To do:
The first line of the entries through the line bearing "namespace Sys2Proof.Machine": copy these lines exactly and return nothing else.

Dataset entries:
-------
-- ==== Sys2Proof/Proofs/MoveCopies.lean ====
section
/-!
MSTORE to a page that no task writes: the store is refused, so the copy of `Obligations.MoveCopiesRow` fails.
-/

namespace Sys2Proof.Machine

/-- Core 0 runs a kernel; its descriptor slot 0 names the first outer package, whose first page is a KV page that two
sequences share. -/
def sharedPageState : State :=
  { State.reset with
    cores := [(0, { fetching := true })]
    mem := ({} : Mem).write 0 (leBytes 8 outerBase)
    work := { State.reset.work with
      kvPages := [(outerBase, { instar := 0, count := 2, log2 := 4, format := 0, scale := 0, bytes := 65536 })] } }

/-- An MSTORE of the 1 × 1 INT32 operand at scratchpad address 65504, by descriptor slot 0. -/
def storeWord : IFields := { srcA := BitVec.ofNat 64 (65504 + 2 ^ 16 + 2 ^ 26 + fmtInt32 * 2 ^ 52) }

set_option maxRecDepth 8192 in
/-- The access itself would go ahead. -/
theorem sharedPageState_answer :
    (sharedPageState.core 0).slotFree outerBase = true ∧
      sharedPageState.answer (.core 0 .move) outerBase (opnd storeWord.srcA).rowLen true = .go := by decide

set_option maxRecDepth 8192 in
/-- The descriptor reads without error or mark. -/
theorem sharedPageState_fetchDesc : sharedPageState.fetchDesc 0 0 = (sharedPageState, ⟨outerBase⟩, false) := by decide

set_option maxRecDepth 8192 in
/-- R290 refuses the store, and the task's end empties the core's queues. -/
theorem sharedPageState_mstore : ∃ t, exec (.mstore 0 storeWord) sharedPageState = .next t ∧ (t.core 0).qMove = [] :=
  ⟨_, rfl, by decide⟩

/-- Refutes O18: nothing in the statement keeps the tensor's row out of a page that two sequences share, and R290 lets no
task write such a page. -/
theorem not_moveCopiesRow : ¬ Obligations.MoveCopiesRow := by
  intro h
  obtain ⟨hslot, hgo⟩ := sharedPageState_answer
  have hfits : (opnd storeWord.srcA).rows = 1 ∧ 0 < (opnd storeWord.srcA).rowLen ∧
      (opnd storeWord.srcA).addr + (opnd storeWord.srcA).rowLen ≤ 65536 := by decide
  obtain ⟨t, ht, hq, -⟩ := (h 0 storeWord sharedPageState (by decide) (Mem.write_wf rfl _ _) ⟨outerBase⟩
    sharedPageState_fetchDesc (by decide) hslot).2
    ⟨hfits.1, hfits.2.1, hfits.2.2, by decide, by decide⟩ hgo
  obtain ⟨t', ht', hq'⟩ := sharedPageState_mstore
  cases ht.symm.trans ht'
  simp [hq'] at hq

end Sys2Proof.Machine
end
-------
Solution for this exercise:
-- ==== Sys2Proof/Proofs/MoveCopies.lean ====
section
/-!
MSTORE to a page that no task writes: the store is refused, so the copy of `Obligations.MoveCopiesRow` fails.
-/

namespace Sys2Proof.Machine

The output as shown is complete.